Она вперила в меня взгляд.

— Не верность, не дружбу, не сочувствие — но хотя бы малюсенькую часть вашей любви?

Она вдруг понизила голос — чуть ли не до шепота:

— Огромную часть моей любви!

Сандберг сделал выразительный жест.

— Во сколько я должен ждать вас на глиссере?

— Но я не могу уехать с Филипом! — защищалась Леони. — Вы оба не хотите понять… Предав Мартина, я предам самое себя, а это — плохое начало. Если мне когда-нибудь посчастливится соединиться с Филипом, это должно произойти честно — по отношению ко всем.

Долгое молчание.

Сандберг первым нарушил его:

— Позвольте сказать следующее. Вернувшись сейчас к Мартину Коксону по изложенным вами причинам, вы сделаете то же, что Гревил Тернер, — и из-за того же самого человека! У меня сложилось впечатление, что Мартин привык к приносимым ему жертвам. Гревил Тернер явно переборщил. Но сейчас самое время положить конец традиции.

И тогда я почувствовал, что в Леони что-то сдвинулось. Она не сделала ни одного движения, но мне почудилось, будто мышцы ее лица уже не так напряжены. Чарльзу удалось в нескольких предложениях сформулировать то, что, зная Мартина, она была не в силах опровергнуть.

— Леони, — горячо проговорил я, — после того, что вы только что сказали, у вас не осталось уважительных причин…

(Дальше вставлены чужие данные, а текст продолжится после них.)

/-! ### putJob -/

@[simp] theorem putJob_pending (k : Nat) (r : Job) : (putJob s k r).pending = s.pending := rfl
@[simp] theorem putJob_port (k : Nat) (r : Job) : (putJob s k r).port = s.port := rfl
@[simp] theorem putJob_resetPinLow (k : Nat) (r : Job) : (putJob s k r).resetPinLow = s.resetPinLow := rfl
@[simp] theorem putJob_supplyLow (k : Nat) (r : Job) : (putJob s k r).supplyLow = s.supplyLow := rfl
@[simp] theorem putJob_response (k : Nat) (r : Job) : (putJob s k r).response = s.response := rfl
@[simp] theorem putJob_hsdo (k : Nat) (r : Job) : (putJob s k r).hsdo = s.hsdo := rfl
@[simp] theorem putJob_driven (k : Nat) (r : Job) : (putJob s k r).driven = s.driven := rfl
@[simp] theorem putJob_attn (k : Nat) (r : Job) : (putJob s k r).attn = s.attn := rfl
@[simp] theorem putJob_lock (k : Nat) (r : Job) : (putJob s k r).lock = s.lock := rfl
@[simp] theorem putJob_tenants (k : Nat) (r : Job) : (putJob s k r).tenants = s.tenants := rfl
@[simp] theorem putJob_accounts (k : Nat) (r : Job) : (putJob s k r).accounts = s.accounts := rfl
@[simp] theorem putJob_badgeMap (k : Nat) (r : Job) : (putJob s k r).badgeMap = s.badgeMap := rfl
@[simp] theorem putJob_releaseCounter (k : Nat) (r : Job) : (putJob s k r).releaseCounter = s.releaseCounter := rfl
@[simp] theorem putJob_dispatch (k : Nat) (r : Job) : (putJob s k r).dispatch = s.dispatch := rfl
@[simp] theorem putJob_printers (k : Nat) (r : Job) : (putJob s k r).printers = s.printers := rfl
@[simp] theorem putJob_pools (k : Nat) (r : Job) : (putJob s k r).pools = s.pools := rfl
@[simp] theorem putJob_models (k : Nat) (r : Job) : (putJob s k r).models = s.models := rfl
@[simp] theorem putJob_survey (k : Nat) (r : Job) : (putJob s k r).survey = s.survey := rfl
@[simp] theorem putJob_conditions (k : Nat) (r : Job) : (putJob s k r).conditions = s.conditions := rfl
@[simp] theorem putJob_callouts (k : Nat) (r : Job) : (putJob s k r).callouts = s.callouts := rfl
@[simp] theorem putJob_classes (k : Nat) (r : Job) : (putJob s k r).classes = s.classes := rfl
@[simp] theorem putJob_desks (k : Nat) (r : Job) : (putJob s k r).desks = s.desks := rfl
@[simp] theorem putJob_deskSet (k : Nat) (r : Job) : (putJob s k r).deskSet = s.deskSet := rfl
@[simp] theorem putJob_loops (k : Nat) (r : Job) : (putJob s k r).loops = s.loops := rfl
@[simp] theorem putJob_terminals (k : Nat) (r : Job) : (putJob s k r).terminals = s.terminals := rfl
@[simp] theorem putJob_visits (k : Nat) (r : Job) : (putJob s k r).visits = s.visits := rfl
@[simp] theorem putJob_sent (k : Nat) (r : Job) : (putJob s k r).sent = s.sent := rfl
@[simp] theorem putJob_seconds (k : Nat) (r : Job) : (putJob s k r).seconds = s.seconds := rfl
@[simp] theorem putJob_calendar (k : Nat) (r : Job) : (putJob s k r).calendar = s.calendar := rfl
@[simp] theorem putJob_rollovers (k : Nat) (r : Job) : (putJob s k r).rollovers = s.rollovers := rfl
@[simp] theorem putJob_surveyPattern (k : Nat) (r : Job) : (putJob s k r).surveyPattern = s.surveyPattern := rfl
@[simp] theorem putJob_boundaries (k : Nat) (r : Job) : (putJob s k r).boundaries = s.boundaries := rfl
@[simp] theorem putJob_draws (k : Nat) (r : Job) : (putJob s k r).draws = s.draws := rfl
@[simp] theorem tenantRec_putJob (k : Nat) (r : Job) (t : Nat) : tenantRec (putJob s k r) t = tenantRec s t := rfl
@[simp] theorem account_putJob (k : Nat) (r : Job) (x : Nat) : account (putJob s k r) x = account s x := rfl
@[simp] theorem badgeHolder_putJob (k : Nat) (r : Job) (x : Nat) : badgeHolder (putJob s k r) x = badgeHolder s x := rfl
@[simp] theorem printer_putJob (k : Nat) (r : Job) (x : Nat) : printer (putJob s k r) x = printer s x := rfl
@[simp] theorem pool_putJob (k : Nat) (r : Job) (x : Nat) : pool (putJob s k r) x = pool s x := rfl
@[simp] theorem model_putJob (k : Nat) (r : Job) (x : Nat) : model (putJob s k r) x = model s x := rfl
@[simp] theorem condEntry_putJob (k : Nat) (r : Job) (x : CondKind) : condEntry (putJob s k r) x = condEntry s x := rfl
@[simp] theorem callout_putJob (k : Nat) (r : Job) (x : Nat) (y : CondKind) : callout (putJob s k r) x y = callout s x y := rfl
@[simp] theorem classRec_putJob (k : Nat) (r : Job) (x : Nat) : classRec (putJob s k r) x = classRec s x := rfl
@[simp] theorem desk_putJob (k : Nat) (r : Job) (x : Nat) : desk (putJob s k r) x = desk s x := rfl
@[simp] theorem loopRec_putJob (k : Nat) (r : Job) (x : Nat) : loopRec (putJob s k r) x = loopRec s x := rfl
@[simp] theorem terminal_putJob (k : Nat) (r : Job) (x : Nat) : terminal (putJob s k r) x = terminal s x := rfl
@[simp] theorem visit_putJob (k : Nat) (r : Job) (x : Nat) : visit (putJob s k r) x = visit s x := rfl
@[simp] theorem rollover_putJob (k : Nat) (r : Job) (x : Nat) : rollover (putJob s k r) x = rollover s x := rfl

/-! ### putPrinter -/

@[simp] theorem putPrinter_pending (k : Nat) (r : Printer) : (putPrinter s k r).pending = s.pending := rfl
@[simp] theorem putPrinter_port (k : Nat) (r : Printer) : (putPrinter s k r).port = s.port := rfl
@[simp] theorem putPrinter_resetPinLow (k : Nat) (r : Printer) : (putPrinter s k r).resetPinLow = s.resetPinLow := rfl
@[simp] theorem putPrinter_supplyLow (k : Nat) (r : Printer) : (putPrinter s k r).supplyLow = s.supplyLow := rfl
@[simp] theorem putPrinter_response (k : Nat) (r : Printer) : (putPrinter s k r).response = s.response := rfl
@[simp] theorem putPrinter_hsdo (k : Nat) (r : Printer) : (putPrinter s k r).hsdo = s.hsdo := rfl
@[simp] theorem putPrinter_driven (k : Nat) (r : Printer) : (putPrinter s k r).driven = s.driven := rfl
@[simp] theorem putPrinter_attn (k : Nat) (r : Printer) : (putPrinter s k r).attn = s.attn := rfl
@[simp] theorem putPrinter_lock (k : Nat) (r : Printer) : (putPrinter s k r).lock = s.lock := rfl
@[simp] theorem putPrinter_tenants (k : Nat) (r : Printer) : (putPrinter s k r).tenants = s.tenants := rfl
@[simp] theorem putPrinter_accounts (k : Nat) (r : Printer) : (putPrinter s k r).accounts = s.accounts := rfl
@[simp] theorem putPrinter_badgeMap (k : Nat) (r : Printer) : (putPrinter s k r).badgeMap = s.badgeMap := rfl
@[simp] theorem putPrinter_jobs (k : Nat) (r : Printer) : (putPrinter s k r).jobs = s.jobs := rfl
@[simp] theorem putPrinter_releaseCounter (k : Nat) (r : Printer) : (putPrinter s k r).releaseCounter = s.releaseCounter := rfl
@[simp] theorem putPrinter_finished (k : Nat) (r : Printer) : (putPrinter s k r).finished = s.finished := rfl
@[simp] theorem putPrinter_dispatch (k : Nat) (r : Printer) : (putPrinter s k r).dispatch = s.dispatch := rfl
@[simp] theorem putPrinter_pools (k : Nat) (r : Printer) : (putPrinter s k r).pools = s.pools := rfl
@[simp] theorem putPrinter_models (k : Nat) (r : Printer) : (putPrinter s k r).models = s.models := rfl
@[simp] theorem putPrinter_survey (k : Nat) (r : Printer) : (putPrinter s k r).survey = s.survey := rfl
@[simp] theorem putPrinter_conditions (k : Nat) (r : Printer) : (putPrinter s k r).conditions = s.conditions := rfl
@[simp] theorem putPrinter_callouts (k : Nat) (r : Printer) : (putPrinter s k r).callouts = s.callouts := rfl
@[simp] theorem putPrinter_classes (k : Nat) (r : Printer) : (putPrinter s k r).classes = s.classes := rfl
@[simp] theorem putPrinter_desks (k : Nat) (r : Printer) : (putPrinter s k r).desks = s.desks := rfl
@[simp] theorem putPrinter_deskSet (k : Nat) (r : Printer) : (putPrinter s k r).deskSet = s.deskSet := rfl
@[simp] theorem putPrinter_loops (k : Nat) (r : Printer) : (putPrinter s k r).loops = s.loops := rfl
@[simp] theorem putPrinter_terminals (k : Nat) (r : Printer) : (putPrinter s k r).terminals = s.terminals := rfl
@[simp] theorem putPrinter_visits (k : Nat) (r : Printer) : (putPrinter s k r).visits = s.visits := rfl
@[simp] theorem putPrinter_sent (k : Nat) (r : Printer) : (putPrinter s k r).sent = s.sent := rfl
@[simp] theorem putPrinter_seconds (k : Nat) (r : Printer) : (putPrinter s k r).seconds = s.seconds := rfl
@[simp] theorem putPrinter_calendar (k : Nat) (r : Printer) : (putPrinter s k r).calendar = s.calendar := rfl
@[simp] theorem putPrinter_rollovers (k : Nat) (r : Printer) : (putPrinter s k r).rollovers = s.rollovers := rfl
@[simp] theorem putPrinter_surveyPattern (k : Nat) (r : Printer) : (putPrinter s k r).surveyPattern = s.surveyPattern := rfl
@[simp] theorem putPrinter_boundaries (k : Nat) (r : Printer) : (putPrinter s k r).boundaries = s.boundaries := rfl
@[simp] theorem putPrinter_draws (k : Nat) (r : Printer) : (putPrinter s k r).draws = s.draws := rfl
@[simp] theorem tenantRec_putPrinter (k : Nat) (r : Printer) (t : Nat) : tenantRec (putPrinter s k r) t = tenantRec s t := rfl
@[simp] theorem account_putPrinter (k : Nat) (r : Printer) (x : Nat) : account (putPrinter s k r) x = account s x := rfl
@[simp] theorem badgeHolder_putPrinter (k : Nat) (r : Printer) (x : Nat) : badgeHolder (putPrinter s k r) x = badgeHolder s x := rfl
@[simp] theorem slot_putPrinter (k : Nat) (r : Printer) (x : Nat) : slot (putPrinter s k r) x = slot s x := rfl
@[simp] theorem job_putPrinter (k : Nat) (r : Printer) (x : Nat) : job (putPrinter s k r) x = job s x := rfl
@[simp] theorem handleOf_putPrinter (k : Nat) (r : Printer) (x : Nat) : handleOf (putPrinter s k r) x = handleOf s x := rfl
@[simp] theorem pool_putPrinter (k : Nat) (r : Printer) (x : Nat) : pool (putPrinter s k r) x = pool s x := rfl
@[simp] theorem model_putPrinter (k : Nat) (r : Printer) (x : Nat) : model (putPrinter s k r) x = model s x := rfl
@[simp] theorem condEntry_putPrinter (k : Nat) (r : Printer) (x : CondKind) : condEntry (putPrinter s k r) x = condEntry s x := rfl
@[simp] theorem callout_putPrinter (k : Nat) (r : Printer) (x : Nat) (y : CondKind) : callout (putPrinter s k r) x y = callout s x y := rfl
@[simp] theorem classRec_putPrinter (k : Nat) (r : Printer) (x : Nat) : classRec (putPrinter s k r) x = classRec s x := rfl
@[simp] theorem desk_putPrinter (k : Nat) (r : Printer) (x : Nat) : desk (putPrinter s k r) x = desk s x := rfl
@[simp] theorem loopRec_putPrinter (k : Nat) (r : Printer) (x : Nat) : loopRec (putPrinter s k r) x = loopRec s x := rfl
@[simp] theorem terminal_putPrinter (k : Nat) (r : Printer) (x : Nat) : terminal (putPrinter s k r) x = terminal s x := rfl
@[simp] theorem visit_putPrinter (k : Nat) (r : Printer) (x : Nat) : visit (putPrinter s k r) x = visit s x := rfl
@[simp] theorem rollover_putPrinter (k : Nat) (r : Printer) (x : Nat) : rollover (putPrinter s k r) x = rollover s x := rfl
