-- ==== Sys2Proof/Laws/Loops.lean ====
section
/-! SUPPORT. What the shared operations of the Loop Controller and the Visit Table can do, said once for each (R57 to R64, R69,
R71, R79). -/

namespace Sys2Proof.Machine

/-- `t` differs from `s` in the loops, the terminals, the visits and the counter of free values alone. -/
def OnlyLoops (s t : State) : Prop :=
  t = { s with loops := t.loops, terminals := t.terminals, visits := t.visits, draws := t.draws }

theorem OnlyLoops.refl (s : State) : OnlyLoops s s := rfl

theorem OnlyLoops.trans {s t u : State} (h : OnlyLoops s t) (k : OnlyLoops t u) : OnlyLoops s u := by
  unfold OnlyLoops at *; rw [k, h]

theorem onlyLoops_putLoop (s : State) (l : Nat) (r : Loop) : OnlyLoops s (putLoop s l r) := rfl

theorem onlyLoops_putTerminal (s : State) (t : Nat) (r : Terminal) : OnlyLoops s (putTerminal s t r) := rfl

theorem onlyLoops_putVisit (s : State) (t : Nat) (v : Option Visit) : OnlyLoops s (putVisit s t v) := rfl

/-! ## Every terminal of a loop -/

theorem onlyLoops_mapTerminals (s : State) (l : Nat) (f : Terminal → Terminal) : OnlyLoops s (mapTerminals s l f) :=
  foldl_rel OnlyLoops.refl (fun _ _ _ => OnlyLoops.trans) (fun _ _ => onlyLoops_putTerminal _ _ _) _ _

/-- A change of the terminals at some addresses of a loop, each once: those terminals are changed, every other stands. -/
theorem terminal_foldl_put (l : Nat) (f : Terminal → Terminal) (addrs : List Nat) (h : addrs.Nodup) (s : State) (n : Nat) :
    terminal (addrs.foldl (fun s a => putTerminal s (terminalNo l a) (f (terminal s (terminalNo l a)))) s) n =
      if ∃ a ∈ addrs, n = terminalNo l a then f (terminal s n) else terminal s n := by
  induction addrs generalizing s with
  | nil => simp
  | cons b rest ih =>
    have hb := (List.nodup_cons.1 h).1
    rw [List.foldl_cons, ih (List.nodup_cons.1 h).2, terminal_putTerminal]
    by_cases hn : n = terminalNo l b
    · have notRest : ¬ ∃ a ∈ rest, n = terminalNo l a := by
        rintro ⟨a, ha, he⟩
        have : a = b := by unfold terminalNo at he hn; omega
        exact hb (this ▸ ha)
      have inAll : ∃ a ∈ b :: rest, n = terminalNo l a := ⟨b, List.mem_cons_self, hn⟩
      rw [if_neg notRest, if_pos inAll, if_pos hn, hn]
    · rw [if_neg hn]
      by_cases hr : ∃ a ∈ rest, n = terminalNo l a
      · have : ∃ a ∈ b :: rest, n = terminalNo l a := by
          obtain ⟨a, ha, he⟩ := hr
          exact ⟨a, List.mem_cons_of_mem _ ha, he⟩
        rw [if_pos hr, if_pos this]
      · have : ¬ ∃ a ∈ b :: rest, n = terminalNo l a := by
          rintro ⟨a, ha, he⟩
          rcases List.mem_cons.1 ha with rfl | ha
          · exact hn he
          · exact hr ⟨a, ha, he⟩
        rw [if_neg hr, if_neg this]

/-- The terminals of a loop after a change made to every one of them: those of the loop are changed, the others stand. -/
theorem terminal_mapTerminals (s : State) (l : Nat) (f : Terminal → Terminal) (n : Nat) :
    terminal (mapTerminals s l f) n = if n / 16 = l then f (terminal s n) else terminal s n := by
  unfold mapTerminals
  rw [terminal_foldl_put l f _ List.nodup_range s n]
  by_cases h : n / 16 = l
  · rw [if_pos h, if_pos ⟨n % 16, List.mem_range.2 (Nat.mod_lt _ (by decide)), by unfold terminalNo; omega⟩]
  · rw [if_neg h, if_neg]
    rintro ⟨a, ha, he⟩
    have := List.mem_range.1 ha
    unfold terminalNo at he
    omega

/-- A fold that writes terminals alone leaves the loops and the visits. -/
theorem mapTerminals_frame (s : State) (l : Nat) (f : Terminal → Terminal) :
    mapTerminals s l f = { s with terminals := (mapTerminals s l f).terminals } := by
  have step : ∀ (addrs : List Nat) (s : State),
      let t := addrs.foldl (fun s a => putTerminal s (terminalNo l a) (f (terminal s (terminalNo l a)))) s
      t = { s with terminals := t.terminals } := by
    intro addrs
    induction addrs with
    | nil => exact fun _ => rfl
    | cons a rest ih =>
      intro s
      have := ih (putTerminal s (terminalNo l a) (f (terminal s (terminalNo l a))))
      simp only [List.foldl_cons] at *
      rw [this]
      rfl
  exact step _ s

/-! ## Roll calls -/

/-- A roll call starts: it writes the loop, its terminals and the counter of free values alone (R59). -/
theorem startRollCall_frame (s : State) (l : Nat) :
    startRollCall s l =
      { s with
        loops := (startRollCall s l).loops, terminals := (startRollCall s l).terminals, draws := s.draws + 1 } := by
  unfold startRollCall
  dsimp only
  rw [mapTerminals_frame]
  rfl

/-- The loop of a roll call that starts, and every other loop (R59). -/
theorem loopRec_startRollCall (s : State) (l x : Nat) :
    loopRec (startRollCall s l) x =
      if x = l then
        { loopRec s l with
          phase := some .rollCall, lastStart := some (Config.sysTime s.draws)
          turns := addressesOf s l (·.enrolled), rollDue := false, presenceDue := false }
      else loopRec s x := by
  have h := mapTerminals_frame s l fun t => { t with answered := false, flagged := false }
  unfold startRollCall
  dsimp only
  generalize mapTerminals s l (fun t => { t with answered := false, flagged := false }) = cleared at h ⊢
  rw [h]
  exact loopRec_putLoop _ _ _ _

/-- The terminals when a roll call starts: answered and flagged are clear on the loop's own (R59). -/
theorem terminal_startRollCall (s : State) (l n : Nat) :
    terminal (startRollCall s l) n =
      if n / 16 = l then { terminal s n with answered := false, flagged := false } else terminal s n := by
  rw [← terminal_mapTerminals s l (fun t => { t with answered := false, flagged := false })]
  unfold startRollCall
  dsimp only
  generalize mapTerminals s l (fun t => { t with answered := false, flagged := false }) = cleared
  rfl

theorem onlyLoops_startRollCall (s : State) (l : Nat) : OnlyLoops s (startRollCall s l) := by
  unfold OnlyLoops
  rw [startRollCall_frame]

theorem onlyLoops_startIfIdle (s : State) (l : Nat) : OnlyLoops s (startIfIdle s l) := by
  unfold startIfIdle
  split
  · exact OnlyLoops.refl s
  · exact onlyLoops_startRollCall s l

/-- Passing phases writes the loop alone. -/
theorem passPhases_frame (s : State) (l : Nat) : passPhases s l = { s with loops := (passPhases s l).loops } := by
  unfold passPhases
  dsimp only
  split
  · rfl
  · split <;> rfl

theorem setTurns_frame (s : State) (l : Nat) (turns : List Nat) :
    setTurns s l turns = { s with loops := (setTurns s l turns).loops } := by
  unfold setTurns
  rw [passPhases_frame]
  rfl

/-- Turns that remain are left as they are written: in the DISPLAY phase the addresses in front with nothing to send are
passed, in any other phase none (R61). -/
theorem setTurns_cons (s : State) (l a : Nat) (turns rest : List Nat)
    (h : (if (loopRec s l).phase = some .display then displayTurns s l turns else turns) = a :: rest) :
    setTurns s l turns = putLoop s l { loopRec s l with turns := a :: rest } := by
  unfold setTurns passPhases
  simp [loopRec_putLoop, h]

/-- The turns of a DISPLAY phase end in what was given, and the addresses passed have no display pending (R61). -/
theorem displayTurns_split (s : State) (l : Nat) (turns : List Nat) :
    ∃ passed, turns = passed ++ displayTurns s l turns
      ∧ ∀ a ∈ passed, (terminal s (terminalNo l a)).pending = none := by
  refine ⟨turns.takeWhile fun a => (terminal s (terminalNo l a)).pending.isNone, ?_, fun a ha => ?_⟩
  · exact List.takeWhile_append_dropWhile.symm
  · simpa using List.mem_takeWhile_imp ha

/-- The address in front of a DISPLAY phase has a display pending (R61). -/
theorem displayTurns_head (s : State) (l a : Nat) (turns rest : List Nat) (h : displayTurns s l turns = a :: rest) :
    (terminal s (terminalNo l a)).pending ≠ none := by
  have key := List.head?_dropWhile_not (fun a => (terminal s (terminalNo l a)).pending.isNone) turns
  unfold displayTurns at h
  rw [h] at key
  simpa [← Option.isSome_iff_ne_none] using key

/-! ## Displays -/

/-- Making a display pending writes terminals and, where it starts a roll call, the loop (R64). -/
theorem onlyLoops_pend (s : State) (t : Nat) (d : Display) : OnlyLoops s (pend s t d) := by
  unfold pend
  split
  · rfl
  · rfl
  · exact (onlyLoops_putTerminal _ _ _).trans (onlyLoops_startIfIdle _ _)
  · rfl

theorem visits_startRollCall (s : State) (l : Nat) : (startRollCall s l).visits = s.visits := by
  rw [startRollCall_frame]

/-- Making a display pending leaves every visit. -/
theorem visits_pend (s : State) (t : Nat) (d : Display) : (pend s t d).visits = s.visits := by
  unfold pend startIfIdle
  split
  · rfl
  · rfl
  · split
    · rfl
    · exact visits_startRollCall _ _
  · rfl

@[simp] theorem visit_pend (s : State) (t : Nat) (d : Display) (x : Nat) : visit (pend s t d) x = visit s x := by
  unfold visit
  rw [visits_pend]

/-- The display made pending is the terminal's pending display, or its current one on a loop in FAULT or OFF (R64). -/
theorem terminal_pend (s : State) (t : Nat) (d : Display) :
    (terminal (pend s t d) t).pending = some d
    ∨ ((loopRec s (t / 16)).state = .off ∨ (loopRec s (t / 16)).state = .fault)
      ∧ (terminal (pend s t d) t).current = d ∧ (terminal (pend s t d) t).pending = none := by
  unfold pend
  split
  · rename_i h; exact .inr ⟨.inl h, by simp [terminal_putTerminal]⟩
  · rename_i h; exact .inr ⟨.inr h, by simp [terminal_putTerminal]⟩
  · left
    unfold startIfIdle
    split
    · simp [terminal_putTerminal]
    · rw [terminal_startRollCall]
      simp [terminal_putTerminal]
  · left; simp [terminal_putTerminal]

/-! ## Visits -/

theorem onlyLoops_endVisit (s : State) (t : Nat) (d : Display) : OnlyLoops s (endVisit s t d) := by
  unfold endVisit
  split
  · exact OnlyLoops.refl s
  · exact (onlyLoops_putVisit _ _ _).trans (onlyLoops_pend _ _ _)

theorem onlyLoops_endVisitOf (s : State) (a : Nat) (d : Display) : OnlyLoops s (endVisitOf s a d) := by
  unfold endVisitOf
  split
  · exact OnlyLoops.refl s
  · exact onlyLoops_endVisit _ _ _

/-- The end of a terminal's visit closes that visit and no other (R79). -/
theorem visit_endVisit (s : State) (t : Nat) (d : Display) (x : Nat) :
    visit (endVisit s t d) x = if x = t then none else visit s x := by
  unfold endVisit
  split
  · rename_i h
    split
    · rename_i hx; rw [hx, h]
    · rfl
  · rw [visit_pend]
    exact visit_putVisit _ _ _ _

/-! ## The LIST of a visit -/

/-- Computing a LIST touches the account and writes the visit, and nothing else (R71). -/
theorem computeList_frame (s : State) (t : Nat) (v : Visit) (asked : Nat) :
    (computeList s t v asked).1 =
      { s with accounts := (touch s v.account).accounts, visits := (computeList s t v asked).1.visits } := by
  unfold computeList
  dsimp only
  rw [touch_frame]
  rfl

/-- The visit a LIST leaves: its account and its deadline, with the page given and the handles of its entries (R71). -/
theorem visit_computeList (s : State) (t : Nat) (v : Visit) (asked x : Nat) :
    visit (computeList s t v asked).1 x =
      if x = t then
        some
          { v with
            page := pageGiven (listing s v.account (terminal s t).pool).length asked
            pageHandles :=
              (pageOf (listing s v.account (terminal s t).pool)
                (pageGiven (listing s v.account (terminal s t).pool).length asked)).map (handleOf s) }
      else visit s x := by
  unfold computeList
  dsimp only
  rw [touch_frame]
  exact visit_putVisit _ _ _ _

/-- `t` differs from `s` in the loops, the terminals, the visits, the accounts and the counter of free values alone. -/
def OnlyVisits (s t : State) : Prop :=
  t = { s with
    loops := t.loops, terminals := t.terminals, visits := t.visits, accounts := t.accounts, draws := t.draws }

theorem OnlyLoops.visits {s t : State} (h : OnlyLoops s t) : OnlyVisits s t := by
  unfold OnlyLoops at h; unfold OnlyVisits; rw [h]

theorem OnlyVisits.trans {s t u : State} (h : OnlyVisits s t) (k : OnlyVisits t u) : OnlyVisits s u := by
  unfold OnlyVisits at *; rw [k, h]

theorem onlyVisits_showList (s : State) (t : Nat) (v : Visit) (asked : Nat) : OnlyVisits s (showList s t v asked) := by
  refine OnlyVisits.trans ?_ (onlyLoops_pend _ _ _).visits
  unfold OnlyVisits
  rw [computeList_frame]

theorem onlyVisits_showResult (s : State) (t : Nat) (v : Visit) (r : ResultPart) : OnlyVisits s (showResult s t v r) := by
  refine OnlyVisits.trans ?_ (onlyLoops_pend _ _ _).visits
  unfold OnlyVisits
  rw [computeList_frame]

/-! ## A fetch -/

/-- Everything a fetch can do: outside the terminal's turn nothing; in it, the frames go out, an accepted message clears
flagged and has its effect, and the turn passes (R62). -/
theorem fetch_cases (s : State) (l a : Nat) (accept : Bool) (effect : State → State) :
    let asked := transmit s ((l, fetchFrame a) :: (if accept then [(l, acceptFrame a)] else []))
    (fetchTurn s l a = false ∧ fetch s l a accept effect = s)
    ∨ (fetchTurn s l a = true ∧ accept = false ∧ fetch s l a accept effect = setTurns asked l (loopRec asked l).turns.tail)
    ∨ (fetchTurn s l a = true ∧ accept = true
        ∧ ∃ t, t = effect (putTerminal asked (terminalNo l a) { terminal asked (terminalNo l a) with flagged := false })
          ∧ fetch s l a accept effect = setTurns t l (loopRec t l).turns.tail) := by
  dsimp only
  unfold fetch
  dsimp only
  cases fetchTurn s l a
  · exact .inl ⟨rfl, if_pos rfl⟩
  · cases accept
    · exact .inr (.inl ⟨rfl, rfl, rfl⟩)
    · exact .inr (.inr ⟨rfl, rfl, _, rfl, rfl⟩)

/-! ## Frames on a line -/

theorem byteSum_append (x y : List Byte) : byteSum (x ++ y) = byteSum x + byteSum y := by
  have shift : ∀ (l : List Byte) (b : Byte), l.foldl (· + ·) b = b + l.foldl (· + ·) 0 := by
    intro l
    induction l with
    | nil => intro b; simp
    | cons c l ih =>
      intro b
      have zero : (0 : Byte) + c = c := BitVec.zero_add c
      rw [List.foldl_cons, ih, List.foldl_cons, ih (0 + c), zero, BitVec.add_assoc]
  unfold byteSum
  rw [List.foldl_append, shift]

/-- The check byte makes the sum of a frame 0 (R198). -/
theorem byteSum_loopFrame (a : Nat) (type : Byte) (content : List Byte) : byteSum (loopFrame a type content) = 0 := by
  unfold loopFrame
  dsimp only
  rw [byteSum_append]
  generalize byteSum _ = b
  show b + (0 + (0 - b)) = 0
  bv_omega

end Sys2Proof.Machine
end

— Мне не следовало этого говорить, но вы…

— Не отрекайтесь, пожалуйста!

— Нет, Филип. Я ни от чего не отрекаюсь.

Я повернулся к Сандбергу.

— Надеюсь, в один прекрасный день я сумею отблагодарить вас с Шарлоттой — тем или иным способом — за все, что вы для нас сделали.

— Чарльз, — начала Леони и вдруг осеклась. Это все еще был протест, но уже вымученный, бессильный.

Он повернулся, чтобы уйти. Но перед этим успел сказать:

— Знаете, Филип, верность сердца в наше время не в чести… и, сдается мне, эта штука может быть опасной. Во всяком случае, с вами обоими она сыграла злую шутку. Однако если вы обратите ее друг на друга, то увидите, что она способна приносить прекрасные плоды.

И он вернулся в дом, чтобы присоединиться к честной компании, а заодно — кивком, улыбкой или понимающим взглядом — успокоить Шарлотту.